▶ [EXERCISE DESCRIPTION]: Whenever a line in the records below holds the string "NumSystem", copy it out.

(Dataset entries)
/-- A conversion in its domain writes that value to `S[SD]` and nothing else. -/
theorem State.convert_completes (s : State α κ) (M : NumSystem α κ) (ss st sd : ScalarIdx) (b : Word)
    (f : α → α → α → α) (hc : convertible M.toNumRec b (s.scalar st) = true) :
    ∃ t, s.convert M ss st sd b f = .next t ∧ t.scalar sd = convertValue M s ss st b f ∧
      UntouchedOver M { WriteSet.none with scalars := [sd], free := true } s t := by
  rcases s.convert_cases M ss st sd b f with ⟨hf, -⟩ | ⟨-, hnext⟩
  · exact absurd hc (by simp [hf])
  · exact ⟨_, hnext, State.scalar_setScalar_same _ _ _,
      (untouched_setScalar (by simp)).trans (untouched_spendFree rfl)⟩

/-- The three conversions in their domain (R164). -/
theorem conversions_complete (M : NumSystem α κ) (s : State α κ) (ss st sd : ScalarIdx) (b : Word)
    (hc : convertible M.toNumRec b (s.scalar st) = true) :
    CompletesOver M (.nvarEbn0 ss st sd b) s (fun t => t.scalar sd = convertValue M s ss st b (nvarOf M.toNumRec)) ∧
    CompletesOver M (.snr2ebn0 ss st sd b) s (fun t => t.scalar sd = convertValue M s ss st b (snrToEbn0Of M.toNumRec)) ∧
    CompletesOver M (.ebn02snr ss st sd b) s (fun t => t.scalar sd = convertValue M s ss st b (ebn0ToSnrOf M.toNumRec)) :=
  ⟨s.convert_completes M ss st sd b _ hc, s.convert_completes M ss st sd b _ hc, s.convert_completes M ss st sd b _ hc⟩

theorem one_le_toNat_of_ne_zero {b : Word} (hb : b ≠ 0#32) : 1 ≤ b.toNat := by
  by_contra h
  exact hb (BitVec.eq_of_toNat_eq (by simp; omega))

/-- The check of R164, once. -/
theorem convertible_iff (N : NumRec α) (b : Word) (rate : α) :
    convertible N b rate = true ↔ 1 ≤ b.toNat ∧ N.lt N.zero rate = true := by
  simp [convertible]

/-- In binary64 a conversion writes its formula on finite inputs, a free value else. -/
theorem convertValue_binary64 (s : State) (ss st : ScalarIdx) (b : Word) (f : Num64 → Num64 → Num64 → Num64) :
    convertValue s.cfg.system s ss st b f =
      if (s.scalar ss).isFinite && (s.scalar st).isFinite then f (s.scalar ss) (s.cfg.num.ofNat b.toNat) (s.scalar st)
      else Config.freeNum s.freeCtr 0 := by
  have hok : s.cfg.system.allFinite [s.scalar ss, s.scalar st] = ((s.scalar ss).isFinite && (s.scalar st).isFinite) :=
    congrArg _ (Bool.and_true _)
  rw [convertValue, hok]
  rfl

/-- Settles O33: each formula of R165 to R167 is the value that the conversion writes. -/
theorem conversionsComplete : Obligations.ConversionsComplete := by
  unfold Obligations.ConversionsComplete
  intro s ss st sd b hb hrate num N x n
  obtain ⟨hnvar, hsnr, hebn0⟩ := conversions_complete s.cfg.system s ss st sd b
    ((convertible_iff _ _ _).mpr ⟨one_le_toNat_of_ne_zero hb, hrate⟩)
  simp only [convertValue_binary64] at hnvar hsnr hebn0
  exact ⟨(completes_iff _ _ _).mpr hnvar, (completes_iff _ _ _).mpr hsnr, (completes_iff _ _ _).mpr hebn0⟩

/-! ### In exact reals -/

/-- Every value of the exact reals is finite. -/
theorem reals_allFinite (xs : List ℝ) : realSystem.allFinite xs = true := List.all_eq_true.mpr fun _ _ => rfl

theorem convertValue_reals (s : State ℝ ℝ) (ss st : ScalarIdx) (b : Word) (f : ℝ → ℝ → ℝ → ℝ) :
    convertValue realSystem s ss st b f = f (s.scalar ss) b.toNat (s.scalar st) :=
  s.orFree_of_finite realSystem 0 _ (reals_allFinite _)

theorem nvarOf_reals (x b rate : ℝ) : nvarOf exactReals x b rate = 1 / (2 * ((10 : ℝ) ^ (x / 10) * b * rate)) := by
  simp [nvarOf, noiseVariance, lin, exactReals]

theorem logb_lin (x : ℝ) : Real.logb 10 ((10 : ℝ) ^ (x / 10)) = x / 10 :=
  Real.logb_rpow (by norm_num) (by norm_num)

/-- `Db(Lin(x) / (b · rate))` is a difference of decibels (R166). -/
theorem snrToEbn0Of_reals (x : ℝ) {b rate : ℝ} (hb : 0 < b) (hrate : 0 < rate) :
    snrToEbn0Of exactReals x b rate = x - 10 * Real.logb 10 (b * rate) := by
  have hlin : (10 : ℝ) ^ (x / 10) ≠ 0 := (Real.rpow_pos_of_pos (by norm_num) _).ne'
  simp only [snrToEbn0Of, db, lin, exactReals, Nat.cast_ofNat]
  rw [Real.logb_div hlin (by positivity), logb_lin]
  ring

/-- `Db(Lin(x) · b · rate)` is a sum of decibels (R167). -/
theorem ebn0ToSnrOf_reals (x : ℝ) {b rate : ℝ} (hb : 0 < b) (hrate : 0 < rate) :
    ebn0ToSnrOf exactReals x b rate = x + 10 * Real.logb 10 (b * rate) := by
  have hlin : (10 : ℝ) ^ (x / 10) ≠ 0 := (Real.rpow_pos_of_pos (by norm_num) _).ne'
  simp only [ebn0ToSnrOf, db, lin, exactReals, Nat.cast_ofNat]
  rw [mul_assoc, Real.logb_mul hlin (by positivity), logb_lin]
  ring

/-- The check of R164 in exact reals. -/
theorem convertible_reals {b : Word} {rate : ℝ} (hb : b ≠ 0#32) (hrate : 0 < rate) :
    convertible realSystem.toNumRec b rate = true :=
  (convertible_iff _ _ _).mpr ⟨one_le_toNat_of_ne_zero hb, decide_eq_true hrate⟩

/-- Settles O34: the conversions add and subtract the same number of decibels. -/
theorem conversionsInExactReals : Obligations.ConversionsInExactReals := by
  unfold Obligations.ConversionsInExactReals
  refine ⟨fun s ss st sd b hb hrate => ?_, fun x rate n hn hrate => ?_⟩
  · have hn : (0 : ℝ) < b.toNat := Nat.cast_pos.mpr (one_le_toNat_of_ne_zero hb)
    obtain ⟨hnvar, hsnr, hebn0⟩ := conversions_complete realSystem s ss st sd b (convertible_reals hb hrate)
    simp only [convertValue_reals] at hnvar hsnr hebn0
    exact ⟨hnvar.imp fun t ht => ht.trans (nvarOf_reals _ _ _),
      hsnr.imp fun t ht => ht.trans (snrToEbn0Of_reals _ hn hrate),
      hebn0.imp fun t ht => ht.trans (ebn0ToSnrOf_reals _ hn hrate)⟩
  · have hn' : (0 : ℝ) < exactReals.ofNat n := Nat.cast_pos.mpr hn
    refine ⟨?_, ?_⟩
    · rw [ebn0ToSnrOf_reals x hn' hrate, snrToEbn0Of_reals _ hn' hrate, add_sub_cancel_right]
    · rw [snrToEbn0Of_reals x hn' hrate, ebn0ToSnrOf_reals _ hn' hrate, sub_add_cancel]

/-! ### Over every record that rounds once per operation -/

section RoundsOnce

variable {N : NumRec α} {finite nan : α → Prop} {value : α → ℝ}

/-- `x` is finite and stands for the real `v`. -/
def StandsFor (finite : α → Prop) (value : α → ℝ) (x : α) (v : ℝ) : Prop := finite x ∧ value x = v

theorem NumLaws.standsFor_ofNat (hN : NumLaws N finite nan value) {n : Nat} (hn : n ≤ 255) :
    StandsFor finite value (N.ofNat n) n := hN.n4 n hn

theorem NumLaws.standsFor_zero (hN : NumLaws N finite nan value) : StandsFor finite value N.zero 0 := hN.zero

theorem RoundsOnce.standsFor_add (hR : RoundsOnce N finite value) {a b z : α} {u v : ℝ} (ha : StandsFor finite value a u)
    (hb : StandsFor finite value b v) (hz : StandsFor finite value z (u + v)) :
    StandsFor finite value (N.add a b) (u + v) := by
  obtain ⟨hf, hv⟩ := hR.add a b z ha.1 hb.1 hz.1 (by rw [ha.2, hb.2, hz.2])
  exact ⟨hf, hv.trans hz.2⟩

▶ [COMPLETED TASK]:
theorem State.convert_completes (s : State α κ) (M : NumSystem α κ) (ss st sd : ScalarIdx) (b : Word)
theorem conversions_complete (M : NumSystem α κ) (s : State α κ) (ss st sd : ScalarIdx) (b : Word)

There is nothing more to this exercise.